Figure 3.

The Presence of a Multigene Family of Well-Expressed Classical Class I Molecules in Typical Placental Mammals Can Be Explained by a Genomic Inversion that Disrupted the Coevolutionary Relationships between the Closely Linked Genes of the Class I System Found in Many Other Vertebrates. Top panel. The genomic organization of an ancestral major histocompatibility complex (MHC) haplotype, based on data from the chicken and throughout the non-mammalian vertebrates, has class II genes in a class II region, class I genes and the genes encoding antigen-processing and peptide-loading components in a class I region, and the class III region genes on the outside.
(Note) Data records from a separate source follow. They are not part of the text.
theorem State.walk_keeps {s₀ s : State} {rid lp x l visitMax n q} (h : Keeps s₀ s) :
    Keeps s₀ (State.walk rid lp x l visitMax n q s).2.2 := by
  induction n generalizing q s with
  | zero => exact h
  | succ n ih =>
    unfold State.walk
    split
    · exact h
    · split
      · exact h
      · split
        · next e => exact Keeps.snd_eq (State.walkTile_keeps h) e
        · next e => exact State.endReq_keeps (Keeps.snd_eq (State.walkTile_keeps h) e)
        · next e =>
          have hu := Keeps.snd_eq (State.walkTile_keeps h) e
          dsimp only
          split
          · next e => exact Keeps.snd_eq (State.walkTiles_keeps hu) e
          · next e => exact State.endReq_keeps (Keeps.snd_eq (State.walkTiles_keeps hu) e)
          · next e =>
            have hv := Keeps.snd_eq (State.walkTiles_keeps hu) e
            split
            · next e => exact Keeps.snd_eq (State.lpInject_keeps hv) e
            · next e =>
              exact ih (State.letGo_keeps (Keeps.foldl_snd (Keeps.snd_eq (State.lpInject_keeps hv) e)
                (fun p x hp => State.meet_keeps hp)))

theorem State.walkStart_keeps {s₀ s : State} {lp x q} (h : Keeps s₀ s) :
    Keeps s₀ (State.walkStart lp x q s).2 := by
  unfold State.walkStart
  split
  · rename_i z0 z1 z2 z3
    have h4 := Keeps.snd_eq (State.candidate_keeps h) z3
    exact h4

theorem State.seeCents_keeps {s₀ s : State} {lp x probe q} (h : Keeps s₀ s) :
    Keeps s₀ (State.seeCents lp x probe q s).2 := by
  unfold State.seeCents
  extract_lets x0 x1 x2
  have h12 : Keeps s₀ x1.2 := by
    unfold x1
    refine Keeps.foldl_snd h (fun y3 y4 h5 => ?_)
    split
    · extract_lets x11
      dsimp only
      exact State.countDist_keeps h5
  exact h12

theorem State.seeTile_keeps {s₀ s : State} {lp x k list tile q} (h : Keeps s₀ s) :
    Keeps s₀ (State.seeTile lp x k list tile q s).2 := by
  unfold State.seeTile
  extract_lets x0 x1 x2
  have h3 : Keeps s₀ x0.2 := by
    unfold x0
    refine Keeps.foldl_snd h (fun x4 x5 h6 => ?_)
    split
    · rename_i z7 z8 z9 z10
      have h11 := Keeps.snd_eq (State.candidate_keeps h6) z10
      exact h11
  exact h3

theorem State.centLoop_keeps {s₀ s : State} {rid lp x probe n q} (h : Keeps s₀ s) :
    Keeps s₀ (State.centLoop rid lp x probe n q s).2.2 := by
  induction n generalizing q s with
  | zero => exact h
  | succ n ih =>
    unfold State.centLoop
    split
    · exact h
    · split
      · next e => exact Keeps.snd_eq (State.walkTiles_keeps h) e
      · next e => exact State.endReq_keeps (Keeps.snd_eq (State.walkTiles_keeps h) e)
      · next e =>
        have hu := Keeps.snd_eq (State.walkTiles_keeps h) e
        split
        · next e => exact Keeps.snd_eq (State.lpLane_keeps hu) e
        · next e => exact ih (State.letGo_keeps (State.seeCents_keeps (Keeps.snd_eq (State.lpLane_keeps hu) e)))

theorem State.exactStart_keeps {s₀ s : State} {rid lp x probe q} (h : Keeps s₀ s) :
    Keeps s₀ (State.exactStart rid lp x probe q s).2.2 := by
  unfold State.exactStart
  extract_lets x0
  refine Keeps.ite_at (fun (p : WalkAns × LpQuery × State) => p.2.2) ?_ ?_
  · exact h
  · split
    · rename_i z1 z2 z3 z4
      have h5 : Keeps s₀ z3 := Keeps.snd_snd_eq (State.centLoop_keeps h) z4
      exact h5
    · exact State.centLoop_keeps h

theorem State.putQuery_keeps {s₀ s : State} {q} (h : Keeps s₀ s) :
    Keeps s₀ (State.putQuery q s) := by
  unfold State.putQuery
  extract_lets x0
  exact State.setLps_keeps h

theorem State.grantCtx_keeps {s₀ s : State} {lp a1} (h : Keeps s₀ s) :
    Keeps s₀ (State.grantCtx lp a1 s) := by
  induction a1 generalizing lp s with
  | zero => 
    unfold State.grantCtx
    exact h
  | succ z0 ih => 
    unfold State.grantCtx
    refine Keeps.ite h ?_
    split
    · exact h
    · exact ih (State.putQuery_keeps h)

theorem State.syncCtx_keeps {s₀ s : State} {lp} (h : Keeps s₀ s) :
    Keeps s₀ (State.syncCtx lp s) := by
  unfold State.syncCtx
  exact State.wr_keeps h

theorem State.queryEnds_keeps {s₀ s : State} {q} (h : Keeps s₀ s) :
    Keeps s₀ (State.queryEnds q s) := by
  unfold State.queryEnds
  extract_lets x0 x1 x2
  have h3 : Keeps s₀ x1 := State.inc64_keeps h
  have h4 : Keeps s₀ x2 := Keeps.ite (State.raiseIrq_keeps (State.inc_keeps h3)) h3
  exact Keeps.ite (State.raiseIrq_keeps (State.inc_keeps h4)) h4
The close linkage within the class I region leads to a single dominantly expressed class I gene (red) whose peptide motif reflects the specificities of the polymorphic antigen-processing and peptide-loading genes (all red) with which it coevolves. Middle panel. A genomic inversion can lead to the class III region moving between the single dominantly expressed class I gene and the rest of the MHC, marooning the particular alleles of the antigen-processing and peptide-loading genes near the class II genes and far from the class I allele that they serve. Bottom panel. The antigen-processing and peptide-loading genes are selected to support any class I allele that might appear due to recombination (rainbow color), which would then allow duplication within an MHC haplotype to give a multigene family encoding class I molecules with different peptide motifs (red, green, blue), as is found in typical mammals. Regions separated by thin vertical lines; genes indicated by thicker vertical lines; tpn, tapasin; TAP, transporter associated with antigen presentation; LMP, inducible proteasome component, originally known as low molecular weight protein; C2, complement component 2; C4, complement component 4; fB, factor B. Modified from [9].